Despite their signed authorizations, the Bergers claim not to 
have realized the implications of these actions.  Richard Berger was 
shocked when he discovered that Arlene Berger had granted an 
irrevocable power of attorney pursuant to the financing agreement.  
Moreover, according to the Bergers, they neither needed nor wanted 
life insurance when they joined Brasner’s STOLI scheme, did not 
intend to pay any of the premiums, never had any intention of 
controlling or keeping any insurance procured through Brasner, and 
only accepted the policy because it was free. 

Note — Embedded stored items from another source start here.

/-- Settles O30: the nibble is held (`onStrobe_high`), and the data byte after it meets the receiver half-way through a
byte. -/
theorem loneNibbleShiftsThePairing : Obligations.LoneNibbleShiftsThePairing := by
  rintro s a b ⟨⟨-, hmode⟩, hl, hk⟩ ha
  let t := performed (.lcdNib a) s
  have ht := (lcdNib_lcd a s).trans (onStrobe_high s.cfg (nibRs a) (nibData a) hmode)
  have hm : t.lcd.ifMode = .if4Lo := congrArg CharRx.ifMode ht
  have hn : t.lcd.hiNib = .is (a.extractLsb' 0 4) := congrArg CharRx.hiNib ht
  have hr : t.lcd.hiRs = .is (a.getLsbD 4) := congrArg CharRx.hiRs ht
  have hflags : t.lcd.chCfg = s.lcd.chCfg := by rw [ht]
  refine ⟨t, _, exec_of_inRange (lcdNib_inRange a ha), exec_of_inRange rfl, hm, hn, hr, by rw [ht], by rw [ht],
    fun hrs => ?_, fun hrs => ?_⟩ <;> rw [lcdDat_lcd]
  · rw [onByte_data_after_command hm hn (hrs ▸ hr)]
    exact ⟨rfl, rfl, rfl, rfl, fun _ => ⟨rfl, rfl⟩⟩
  · rw [onByte_data_after_data hm hn (hrs ▸ hr) (hflags ▸ hl) (hflags ▸ hk)]
    refine ⟨rfl, rfl, fun p hsel hac => ?_⟩
    have hsel' := (congrArg CharRx.acSel ht).trans hsel
    have hac' := (congrArg CharRx.ac ht).trans hac
    rw [stored_ddram (c := { t.lcd with legacyCnt := 0, ifMode := .if4Hi }) _ hsel' hac', nibbles_append_eq]
    exact Memory.read_write_same ..

/-! ### The least durations (R263) -/

/-- R263: a transaction of one payload byte. -/
theorem waitSum_oneByteXfer (c : Config) (ctl b : Byte) : waitSum (oledXfer c ctl [b]) = 87 * c.tI2c :=
  waitSum_xfer c ctl [b]

/-- R263: a command byte and then data bytes, as CH.GLYPH and CH.NUM send them. -/
theorem waitSum_commandAndData (b : Byte) (p : List Byte) :
    waitSum (lcdByte false b ++ lcdData p) = 2010 * (1 + p.length) := by
  rw [waitSum_append, waitSum_byte, waitSum_data, Nat.mul_add]

theorem dvd_waitSum_append {t : Nat} {es fs : List Event} (h : t ∣ waitSum es) (h' : t ∣ waitSum fs) :
    t ∣ waitSum (es ++ fs) := by
  rw [waitSum_append]
  exact Nat.dvd_add h h'

theorem dvd_waitSum_flatMap {α : Type} {t : Nat} {f : α → List Event} (xs : List α) (h : ∀ x, t ∣ waitSum (f x)) :
    t ∣ waitSum (xs.flatMap f) := by
  induction xs with
  | nil => exact Nat.dvd_zero t
  | cons x xs ih =>
    rw [List.flatMap_cons]
    exact dvd_waitSum_append (h x) ih

section
variable (c : Config)

theorem tI2c_dvd_xfer (ctl : Byte) (p : List Byte) : c.tI2c ∣ waitSum (oledXfer c ctl p) := by
  rw [waitSum_xfer]
  exact Nat.dvd_mul_left ..

theorem tI2c_dvd_setpos (x page : Byte) : c.tI2c ∣ waitSum (setposEvents c x page) :=
  dvd_waitSum_flatMap _ fun b => tI2c_dvd_xfer c c.ctlCmd [b]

At some point, ownership of the Berger policy was transferred 
to the trust.  For their participation in this insurance policy transaction, 
the Bergers received a payment of nearly $173,000 from Brasner in 
May of 2008.  Then, in September of 2008, Arlene Berger instructed 
Wilmington Trust to relinquish all her interests and rights under the 
policy to the third-party lender in satisfaction of the financing 
agreement.  The policy was ultimately sold to a client of Wells Fargo. 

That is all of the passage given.